### Aim of the exercise
Would you reproduce the listing exactly, leaving nothing out?

### Data for this task
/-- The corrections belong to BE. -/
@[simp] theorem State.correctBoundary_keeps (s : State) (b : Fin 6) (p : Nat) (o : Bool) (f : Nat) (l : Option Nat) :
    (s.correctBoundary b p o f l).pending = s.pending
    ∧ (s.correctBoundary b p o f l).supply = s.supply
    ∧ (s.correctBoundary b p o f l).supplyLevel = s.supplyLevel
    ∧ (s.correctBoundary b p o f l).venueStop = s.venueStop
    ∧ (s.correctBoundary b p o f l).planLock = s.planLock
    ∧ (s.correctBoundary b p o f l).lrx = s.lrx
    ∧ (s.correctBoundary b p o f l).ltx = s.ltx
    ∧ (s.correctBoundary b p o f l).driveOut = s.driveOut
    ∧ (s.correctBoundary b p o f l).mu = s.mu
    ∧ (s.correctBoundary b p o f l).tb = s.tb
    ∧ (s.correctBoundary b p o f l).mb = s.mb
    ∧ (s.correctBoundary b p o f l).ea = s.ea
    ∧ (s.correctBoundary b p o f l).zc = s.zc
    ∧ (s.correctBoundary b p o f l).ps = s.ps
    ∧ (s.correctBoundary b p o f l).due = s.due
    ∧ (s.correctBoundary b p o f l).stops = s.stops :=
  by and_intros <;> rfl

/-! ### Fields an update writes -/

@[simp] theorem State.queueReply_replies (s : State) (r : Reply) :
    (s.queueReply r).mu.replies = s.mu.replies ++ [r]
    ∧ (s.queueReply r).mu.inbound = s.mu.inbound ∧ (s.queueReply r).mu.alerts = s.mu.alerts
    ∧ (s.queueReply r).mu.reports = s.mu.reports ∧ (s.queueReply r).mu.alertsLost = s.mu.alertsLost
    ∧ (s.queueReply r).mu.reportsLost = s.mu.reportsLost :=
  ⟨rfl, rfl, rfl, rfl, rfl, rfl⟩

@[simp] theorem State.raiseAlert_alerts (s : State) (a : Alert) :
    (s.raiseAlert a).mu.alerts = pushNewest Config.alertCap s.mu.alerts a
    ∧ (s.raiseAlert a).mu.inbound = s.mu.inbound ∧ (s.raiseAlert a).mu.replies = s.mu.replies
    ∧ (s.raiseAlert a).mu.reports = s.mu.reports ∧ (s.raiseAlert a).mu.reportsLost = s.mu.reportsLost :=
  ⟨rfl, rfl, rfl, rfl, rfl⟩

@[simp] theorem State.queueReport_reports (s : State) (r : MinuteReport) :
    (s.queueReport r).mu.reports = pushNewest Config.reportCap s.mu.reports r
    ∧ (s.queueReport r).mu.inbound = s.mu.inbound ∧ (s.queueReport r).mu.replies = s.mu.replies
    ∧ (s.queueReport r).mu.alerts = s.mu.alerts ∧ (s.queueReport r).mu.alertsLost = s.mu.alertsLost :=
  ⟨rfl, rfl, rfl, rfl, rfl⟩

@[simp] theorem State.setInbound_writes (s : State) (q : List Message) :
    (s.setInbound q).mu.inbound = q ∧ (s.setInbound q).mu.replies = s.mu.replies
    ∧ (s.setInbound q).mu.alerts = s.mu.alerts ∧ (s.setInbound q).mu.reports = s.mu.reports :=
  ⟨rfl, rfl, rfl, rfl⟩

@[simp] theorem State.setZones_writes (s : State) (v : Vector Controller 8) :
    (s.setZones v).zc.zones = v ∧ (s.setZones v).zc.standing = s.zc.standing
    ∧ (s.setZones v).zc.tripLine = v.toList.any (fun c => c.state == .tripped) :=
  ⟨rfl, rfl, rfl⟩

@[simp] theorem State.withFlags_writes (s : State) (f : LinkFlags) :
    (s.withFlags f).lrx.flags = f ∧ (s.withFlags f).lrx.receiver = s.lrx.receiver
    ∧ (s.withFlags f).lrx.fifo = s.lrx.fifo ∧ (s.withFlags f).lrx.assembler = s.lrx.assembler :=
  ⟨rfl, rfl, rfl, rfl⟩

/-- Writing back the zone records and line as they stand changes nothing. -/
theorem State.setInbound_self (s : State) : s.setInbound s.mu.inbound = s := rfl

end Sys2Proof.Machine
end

### Expected answer
/-- The corrections belong to BE. -/
@[simp] theorem State.correctBoundary_keeps (s : State) (b : Fin 6) (p : Nat) (o : Bool) (f : Nat) (l : Option Nat) :
    (s.correctBoundary b p o f l).pending = s.pending
    ∧ (s.correctBoundary b p o f l).supply = s.supply
    ∧ (s.correctBoundary b p o f l).supplyLevel = s.supplyLevel
    ∧ (s.correctBoundary b p o f l).venueStop = s.venueStop
    ∧ (s.correctBoundary b p o f l).planLock = s.planLock
    ∧ (s.correctBoundary b p o f l).lrx = s.lrx
    ∧ (s.correctBoundary b p o f l).ltx = s.ltx
    ∧ (s.correctBoundary b p o f l).driveOut = s.driveOut
    ∧ (s.correctBoundary b p o f l).mu = s.mu
    ∧ (s.correctBoundary b p o f l).tb = s.tb
    ∧ (s.correctBoundary b p o f l).mb = s.mb
    ∧ (s.correctBoundary b p o f l).ea = s.ea
    ∧ (s.correctBoundary b p o f l).zc = s.zc
    ∧ (s.correctBoundary b p o f l).ps = s.ps
    ∧ (s.correctBoundary b p o f l).due = s.due
    ∧ (s.correctBoundary b p o f l).stops = s.stops :=
  by and_intros <;> rfl

/-! ### Fields an update writes -/

@[simp] theorem State.queueReply_replies (s : State) (r : Reply) :
    (s.queueReply r).mu.replies = s.mu.replies ++ [r]
    ∧ (s.queueReply r).mu.inbound = s.mu.inbound ∧ (s.queueReply r).mu.alerts = s.mu.alerts
    ∧ (s.queueReply r).mu.reports = s.mu.reports ∧ (s.queueReply r).mu.alertsLost = s.mu.alertsLost
    ∧ (s.queueReply r).mu.reportsLost = s.mu.reportsLost :=
  ⟨rfl, rfl, rfl, rfl, rfl, rfl⟩

@[simp] theorem State.raiseAlert_alerts (s : State) (a : Alert) :
    (s.raiseAlert a).mu.alerts = pushNewest Config.alertCap s.mu.alerts a
    ∧ (s.raiseAlert a).mu.inbound = s.mu.inbound ∧ (s.raiseAlert a).mu.replies = s.mu.replies
    ∧ (s.raiseAlert a).mu.reports = s.mu.reports ∧ (s.raiseAlert a).mu.reportsLost = s.mu.reportsLost :=
  ⟨rfl, rfl, rfl, rfl, rfl⟩

@[simp] theorem State.queueReport_reports (s : State) (r : MinuteReport) :
    (s.queueReport r).mu.reports = pushNewest Config.reportCap s.mu.reports r
    ∧ (s.queueReport r).mu.inbound = s.mu.inbound ∧ (s.queueReport r).mu.replies = s.mu.replies
    ∧ (s.queueReport r).mu.alerts = s.mu.alerts ∧ (s.queueReport r).mu.alertsLost = s.mu.alertsLost :=
  ⟨rfl, rfl, rfl, rfl, rfl⟩

@[simp] theorem State.setInbound_writes (s : State) (q : List Message) :
    (s.setInbound q).mu.inbound = q ∧ (s.setInbound q).mu.replies = s.mu.replies
    ∧ (s.setInbound q).mu.alerts = s.mu.alerts ∧ (s.setInbound q).mu.reports = s.mu.reports :=
  ⟨rfl, rfl, rfl, rfl⟩

@[simp] theorem State.setZones_writes (s : State) (v : Vector Controller 8) :
    (s.setZones v).zc.zones = v ∧ (s.setZones v).zc.standing = s.zc.standing
    ∧ (s.setZones v).zc.tripLine = v.toList.any (fun c => c.state == .tripped) :=
  ⟨rfl, rfl, rfl⟩

@[simp] theorem State.withFlags_writes (s : State) (f : LinkFlags) :
    (s.withFlags f).lrx.flags = f ∧ (s.withFlags f).lrx.receiver = s.lrx.receiver
    ∧ (s.withFlags f).lrx.fifo = s.lrx.fifo ∧ (s.withFlags f).lrx.assembler = s.lrx.assembler :=
  ⟨rfl, rfl, rfl, rfl⟩

/-- Writing back the zone records and line as they stand changes nothing. -/
theorem State.setInbound_self (s : State) : s.setInbound s.mu.inbound = s := rfl

end Sys2Proof.Machine
end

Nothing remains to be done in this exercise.